The sequences were denoised using DADA2 [33] with default parameters except truncLen = c(299,280), trimLeft = c(20,17), and maxEE = c(2,6) in the function filterAndTrim(), and annotated using RDP-based annotation formatted for DADA2 [35]. Sequences which differed at least 20% from the expected sequence length were removed as well as singletons. One sample was removed due to experimental failure (103 input cells, 11 reads), leading to a total of 23 mock samples for decontamination analysis. Mock ASVs were defined as sequences matching a 362-bp-long subsection of the V1–V3 region of the expected sequences based on Sanger sequencing of individual mock taxa. Since Sanger sequencing produces only one read-out even in the case of different 16S copy variants per species, we tolerated ambiguous base calls and additionally accepted ASVs differing by up to 4 bp (Levenshtein distance) from expected ASVs. The final dataset of the “staggered mock A” consists of 361,651 reads (median 13,747 reads per mock sample, median 1226 reads in the negative controls) in 293 ASVs, of which 52 ASVs were classified as mock and 241 as contaminants.

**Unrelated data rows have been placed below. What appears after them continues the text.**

/-! ### Decoding, code targets and the run state -/

/-- A well-formed instruction decodes from its opcode byte and its operand bytes. -/
theorem decode_opcode_operands {i : Instr} {ops : List Byte} (hwf : i.wellFormed = true)
    (hops : i.operandBytes = ops) : decode (i.opcode :: ops) = .ok i := by
  subst hops
  simpa [encode] using decodeEncodeRoundTrip i [] hwf

theorem codeTarget16_toNat (t : BitVec 16) : (codeTarget16 t).toNat = t.toNat :=
  BitVec.toNat_setWidth_of_le (by decide)

/-- A core that is not running takes no step (70_reset_and_hazards.md R301). -/
theorem step_of_not_running {s : State} (h : s.run ≠ .running) : step s = .next s := by
  rcases step_cases s _ rfl with ⟨-, hidle⟩ | ⟨hrun, -⟩ | ⟨hrun, -⟩
  · exact hidle
  · exact absurd hrun h
  · exact absurd hrun h

theorem hostResume_of_yielded {s : State} (h : s.run = .yielded) : hostResume s = { s with run := .running } :=
  if_pos h

theorem hostResume_of_not_yielded {s : State} (h : s.run ≠ .yielded) : hostResume s = s := if_neg h

/-- Settles O27: `HALTED` and `YIELDED` both stop the steps, and `Resume` acts only on the second. -/
theorem nopHltYieldSetPcAndRun : Obligations.NopHltYieldSetPcAndRun := by
  refine ⟨decode_opcode_operands (i := .nop) rfl rfl, decode_opcode_operands (i := .hlt) rfl rfl,
    decode_opcode_operands (i := .yield) rfl rfl, fun s => ⟨⟨_, rfl, rfl⟩, ⟨_, rfl, rfl, ?_, ?_⟩, _, rfl, rfl, ?_, ?_⟩⟩
  · exact step_of_not_running nofun
  · exact hostResume_of_not_yielded nofun
  · exact step_of_not_running nofun
  · exact hostResume_of_yielded rfl

/-! ### Jumps (R104 to R108) -/

/-- A conditional jump is a choice of the next `pc` and nothing else (R105). -/
theorem jumpIf_effect (s : State) (cond : Bool) (target : BitVec 24) :
    s.jumpIf cond (codeTarget24 target) = { s with pc := (s.jumpIf cond (codeTarget24 target)).pc } ∧
    (cond = true → (s.jumpIf cond (codeTarget24 target)).pc.toNat = target.toNat) ∧
    (cond = false → (s.jumpIf cond (codeTarget24 target)).pc = s.pc + 4) := by
  rw [State.jumpIf_eq]
  cases cond with
  | true => exact ⟨rfl, fun _ => codeTarget24_toNat target, nofun⟩
  | false => exact ⟨rfl, nofun, fun _ => rfl⟩

/-- Settles O28: each row of the statement is a conditional jump on its own flag. -/
theorem jumpsFollowTheirFlag : Obligations.JumpsFollowTheirFlag := by
  intro b1 b2 b3 s target
  have hops : bytes24 target = [b1, b2, b3] := bytes24_imm24 b1 b2 b3
  refine ⟨decode_opcode_operands (i := .jmp target) rfl hops, decode_opcode_operands (i := .jz target) rfl hops,
    decode_opcode_operands (i := .jn target) rfl hops, decode_opcode_operands (i := .jc target) rfl hops,
    decode_opcode_operands (i := .jo target) rfl hops, ⟨_, rfl, rfl, codeTarget24_toNat target⟩, fun row hrow => ?_⟩
  have hexec : exec row.1 s = .next (s.jumpIf row.2 (codeTarget24 target)) := by
    fin_cases hrow <;> rfl
  exact ⟨_, hexec, jumpIf_effect s row.2 target⟩

/-! ### The call stack (R109, R110) -/

theorem exec_call_of_full {s : State} (target : BitVec 24) (h : s.cs.length = s.cfg.cstackCap) :
    exec (.call target) s = .next (s.raise .stackOverflow 1) := if_pos h

theorem exec_call_of_not_full {s : State} (target : BitVec 24) (h : s.cs.length ≠ s.cfg.cstackCap) :
    exec (.call target) s = .next
      { s with
        cs := s.cs ++ [⟨s.pc + 4, s.fp⟩], fp := BitVec.ofNat 32 s.vs.length, pc := codeTarget24 target } :=
  if_neg h

theorem exec_ret_of_empty {s : State} (h : s.cs = []) : exec .ret s = .next (s.raise .stackUnderflow 1) := by
  simp only [exec, execRet, h, List.getLast?_nil]

theorem exec_ret_of_top {s : State} {below : List Frame} {f : Frame} (h : s.cs = below ++ [f]) :
    exec .ret s = .next { s with cs := below, fp := f.fp, pc := f.ret } := by
  simp only [exec, execRet, h, List.getLast?_concat, List.dropLast_concat]

/-- Settles O29, by the capacity test. -/
theorem callPushesAFrame : Obligations.CallPushesAFrame := by
  intro b1 b2 b3 s target
  refine ⟨decode_opcode_operands (i := .call target) rfl (bytes24_imm24 b1 b2 b3), fun hroom => ?_, fun hfull => ?_⟩
  · exact ⟨_, exec_call_of_not_full target hroom, codeTarget24_toNat target, rfl⟩
  · rw [exec_call_of_full target hfull]
    exact raisedOnly_raise s _ _

/-- Settles O30, by whether there is a top frame. -/
theorem retPopsAFrame : Obligations.RetPopsAFrame := by
  refine ⟨decode_opcode_operands (i := .ret) rfl rfl, fun s below f htop => ⟨_, exec_ret_of_top htop, rfl⟩,
    fun s hempty => ?_⟩
  rw [exec_ret_of_empty hempty]
  exact raisedOnly_raise s _ _

/-! ### `LOOP` (R111) -/

/-- Writing one register, the flags and `pc` is all that an instruction with one register result does. -/
theorem writesOneReg_setReg (s : State) (d : Reg) (v : Byte) (sr : SR) (pc : Addr) :
    WritesOneReg s { s.setReg d v with sr := sr, pc := pc } d where
  outside := by constructor <;> intros <;> rfl
  others _ hr := s.setReg_reg_ne d v hr

theorem decode_loop_refused {b1 : Byte} (b2 b3 : Byte) (h : 16 ≤ b1.toNat) :
    decode [0x16, b1, b2, b3] = .error (.illegalOperand 1 b1) :=
  decode_registerFirst (f := .dm) (rows := [0x16]) (by decide) (List.mem_singleton_self _) (by simp [Format.width]) h

/-- `LOOP` writes the decremented count and goes to its target unless the count is now 0. -/
theorem exec_loop (c : Reg) (target : BitVec 16) (s : State) :
    exec (.loop c target) s = .next ((s.setReg c (s.reg c - 1)).jump
      (if s.reg c - 1 = 0 then s.pc + 4 else codeTarget16 target)) := by
  simp only [exec, execLoop, ne_eq, ite_not]
  split <;> rfl

/-- Subtraction of 1 from a byte is subtraction modulo 256 of its unsigned value. -/
theorem toNat_sub_one (b : Byte) : ((b - 1).toNat : Int) = ((b.toNat : Int) - 1) % 256 := by
  have := b.isLt
  have hone : (1 : Byte).toNat = 1 := rfl
  rw [BitVec.toNat_sub, hone]
  omega

/-- Settles O31: the count is the byte minus 1, and `pc` is chosen by it. -/
theorem loopDecrementsAndBranches : Obligations.LoopDecrementsAndBranches := by
  intro c b1 b2 b3 s
  have hops : (Instr.loop c (imm16 b2 b3)).operandBytes = [regByte c, b2, b3] :=
    congrArg (regByte c :: ·) (bytes16_imm16 b2 b3)
  refine ⟨decode_opcode_operands rfl hops, fun hselector => decode_loop_refused b2 b3 (by omega), _,
    exec_loop c (imm16 b2 b3) s, ?_⟩
  rw [State.jump_reg, State.setReg_reg_self, State.jump_pc]
  refine ⟨toNat_sub_one _, fun hne => ?_, fun hzero => if_pos hzero, rfl, writesOneReg_setReg s c _ _ _⟩
  rw [if_neg hne, codeTarget16_toNat]

end Sys2Proof.Machine
end

section
/-! SUPPORT and PROOFS. The Data instructions (41_data.md): what a data access of each segment answers, and what the
moves, the loads, the stores and the value stack do and leave unchanged. -/

namespace Sys2Proof.Machine

/-! ### Segments and their selectors (20_memory.md R41) -/

/-- The selector `addr[31:28]` of a segment. -/
def Segment.selector : Segment → BitVec 4
  | .code => 0
  | .stateHeap => 1
  | .callStack => 2
  | .transformTable => 3
  | .ioMapped => 15

theorem segmentOf_eq_some_iff (a : Addr) (g : Segment) :
    segmentOf a = some g ↔ a.toNat / 2 ^ 28 = g.selector.toNat := by
  constructor
  · intro h
    rw [segmentOf_eq_some a g h]
    cases g <;> rfl
  · intro h
    rw [segmentOf, h]
    cases g <;> rfl

theorem segmentOf_shortAddress_iff {seg : BitVec 4} {off : BitVec 16} {g : Segment} :
    segmentOf (shortAddress seg off) = some g ↔ seg = g.selector := by
  rw [segmentOf_eq_some_iff, shortAddress_seg, BitVec.toNat_inj]

/-! ### Instructions that end in an attempt -/

theorem attempt_of_ok {α : Type} {r : Except Raised α} {v : α} (s : State) (effect : α → State) (h : r = .ok v) :
    s.attempt r effect = .next (effect v) := h ▸ rfl
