-- ==== Sys2Proof/Laws/State.lean ====
section
/-! SUPPORT. One lemma for each field under each update of the state, true by rfl: no later proof unfolds a record update. -/

namespace Sys2Proof.Machine

@[simp] theorem State.setSeq_seq (s : State) (v : SeqState) : (s.setSeq v).seq = v := rfl
@[simp] theorem State.setSeq_blk (s : State) (v : SeqState) : (s.setSeq v).blk = s.blk := rfl
@[simp] theorem State.setSeq_cnt (s : State) (v : SeqState) : (s.setSeq v).cnt = s.cnt := rfl
@[simp] theorem State.setSeq_crc (s : State) (v : SeqState) : (s.setSeq v).crc = s.crc := rfl
@[simp] theorem State.setSeq_rxcrc (s : State) (v : SeqState) : (s.setSeq v).rxcrc = s.rxcrc := rfl
@[simp] theorem State.setSeq_cur (s : State) (v : SeqState) : (s.setSeq v).cur = s.cur := rfl
@[simp] theorem State.setSeq_last (s : State) (v : SeqState) : (s.setSeq v).last = s.last := rfl
@[simp] theorem State.setSeq_retry (s : State) (v : SeqState) : (s.setSeq v).retry = s.retry := rfl
@[simp] theorem State.setSeq_cap (s : State) (v : SeqState) : (s.setSeq v).cap = s.cap := rfl
@[simp] theorem State.setSeq_role (s : State) (v : SeqState) : (s.setSeq v).role = s.role := rfl
@[simp] theorem State.setSeq_buf (s : State) (v : SeqState) : (s.setSeq v).buf = s.buf := rfl
@[simp] theorem State.setSeq_pending (s : State) (v : SeqState) : (s.setSeq v).pending = s.pending := rfl
@[simp] theorem State.setSeq_elapsed (s : State) (v : SeqState) : (s.setSeq v).elapsed = s.elapsed := rfl
@[simp] theorem State.setSeq_trace (s : State) (v : SeqState) : (s.setSeq v).trace = s.trace := rfl
@[simp] theorem State.setSeq_curw (s : State) (v : SeqState) : (s.setSeq v).curw = s.curw := rfl
@[simp] theorem State.setSeq_ulTimeoutCounts (s : State) (v : SeqState) : (s.setSeq v).ulTimeoutCounts = s.ulTimeoutCounts := rfl
@[simp] theorem State.setSeq_returned (s : State) (v : SeqState) : (s.setSeq v).returned = s.returned := rfl
@[simp] theorem State.setSeq_inputs (s : State) (v : SeqState) : (s.setSeq v).inputs = s.inputs := rfl

@[simp] theorem State.setBlk_seq (s : State) (v : Byte) : (s.setBlk v).seq = s.seq := rfl
@[simp] theorem State.setBlk_blk (s : State) (v : Byte) : (s.setBlk v).blk = v := rfl
@[simp] theorem State.setBlk_cnt (s : State) (v : Byte) : (s.setBlk v).cnt = s.cnt := rfl
@[simp] theorem State.setBlk_crc (s : State) (v : Byte) : (s.setBlk v).crc = s.crc := rfl
@[simp] theorem State.setBlk_rxcrc (s : State) (v : Byte) : (s.setBlk v).rxcrc = s.rxcrc := rfl
@[simp] theorem State.setBlk_cur (s : State) (v : Byte) : (s.setBlk v).cur = s.cur := rfl
@[simp] theorem State.setBlk_last (s : State) (v : Byte) : (s.setBlk v).last = s.last := rfl
@[simp] theorem State.setBlk_retry (s : State) (v : Byte) : (s.setBlk v).retry = s.retry := rfl
@[simp] theorem State.setBlk_cap (s : State) (v : Byte) : (s.setBlk v).cap = s.cap := rfl
@[simp] theorem State.setBlk_role (s : State) (v : Byte) : (s.setBlk v).role = s.role := rfl
@[simp] theorem State.setBlk_buf (s : State) (v : Byte) : (s.setBlk v).buf = s.buf := rfl
@[simp] theorem State.setBlk_pending (s : State) (v : Byte) : (s.setBlk v).pending = s.pending := rfl
@[simp] theorem State.setBlk_elapsed (s : State) (v : Byte) : (s.setBlk v).elapsed = s.elapsed := rfl
@[simp] theorem State.setBlk_trace (s : State) (v : Byte) : (s.setBlk v).trace = s.trace := rfl
@[simp] theorem State.setBlk_curw (s : State) (v : Byte) : (s.setBlk v).curw = s.curw := rfl
@[simp] theorem State.setBlk_ulTimeoutCounts (s : State) (v : Byte) : (s.setBlk v).ulTimeoutCounts = s.ulTimeoutCounts := rfl
@[simp] theorem State.setBlk_returned (s : State) (v : Byte) : (s.setBlk v).returned = s.returned := rfl
@[simp] theorem State.setBlk_inputs (s : State) (v : Byte) : (s.setBlk v).inputs = s.inputs := rfl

Staggered mock community B

To validate our analyses in a second realistic mock community with an uneven community structure, we used a subset of the dataset published by Rauer & de Tomassi et al. [36]. The complete experimental design and data preparation methods can be found in the corresponding manuscript. Briefly, this study compared eight extraction protocols in three mock communities. Here, we used only a subset of eight samples of the three-species spike-in mock community D6321 (https://www.zymoresearch.de/collections/zymobiomics-microbial-community-standards/products/zymobiomics-spike-in-control-ii-low-microbial-load), which were processed using the ZymoResearch extraction buffer. The undiluted samples with 1.1 × 105 bacterial input cells were 1:20 diluted to 5.55 × 103 bacterial input cells, with each of the two dilutions present in four replicates. These replicates underwent different extraction kits and protocols, but shared the same extraction buffer that was associated with low-level contamination. Additionally, four pipeline negative controls (using the same extraction buffer) and two PCR controls were processed along with the samples. The V1–V3 region of the 16S rRNA gene was sequenced using the Illumina MiSeq® platform (Illumina Inc.). Mock ASVs were defined as sequences with Levenshtein distance ≤ 4 to any of the three reference 16S genes provided by ZymoResearch. We selected this subset of samples due to the presence of cross-contaminating mock ASVs in the negative controls, and refer to the dataset here as “staggered mock community B”. The staggered mock B had 195,279 reads (median 25,282 per mock sample, median 6616 reads in the pipeline negative controls). Of all 221 ASVs, 9 ASVs were classified as mock and 212 as contaminants.

Skin microbiome dataset

As a low-biomass environmental microbiome dataset, we chose a skin microbiome dataset published by Hülpüsch et al. [37]. The skin is a low-biomass environment (103 to 107 bacteria [38, 39]) and is therefore representative for an environment susceptible to contaminants. Via qPCR, a bacterial colonization of 106 cells was determined as published by De Tomassi et al. [40]. The longitudinal study investigated the skin microbiome of six healthy individuals and six atopic eczema (atopic dermatitis, AD) patients over the course of 8 weeks. The study was approved by the ethics committee of the Technical University of Munich (187/17S). Complete methods for data generation can be found in the original publication. Briefly, Illumina MiSeq® sequencing (Illumina Inc.) of the V1–V3 16S rRNA gene was performed. In contrast to the previous publication, the sequences were now denoised using DADA2 [33] with default parameters except truncLen = c(299,280), trimLeft = c(20,17), and maxEE = c(2,6) in the function filterAndTrim(), and annotated using AnnotIEM [41]. In total, 209 samples and 12 pipeline negative controls were analyzed (sequencing depth of samples > 5000 reads). The skin microbiome dataset consists of 4,836,304 reads and 21,541 ASVs.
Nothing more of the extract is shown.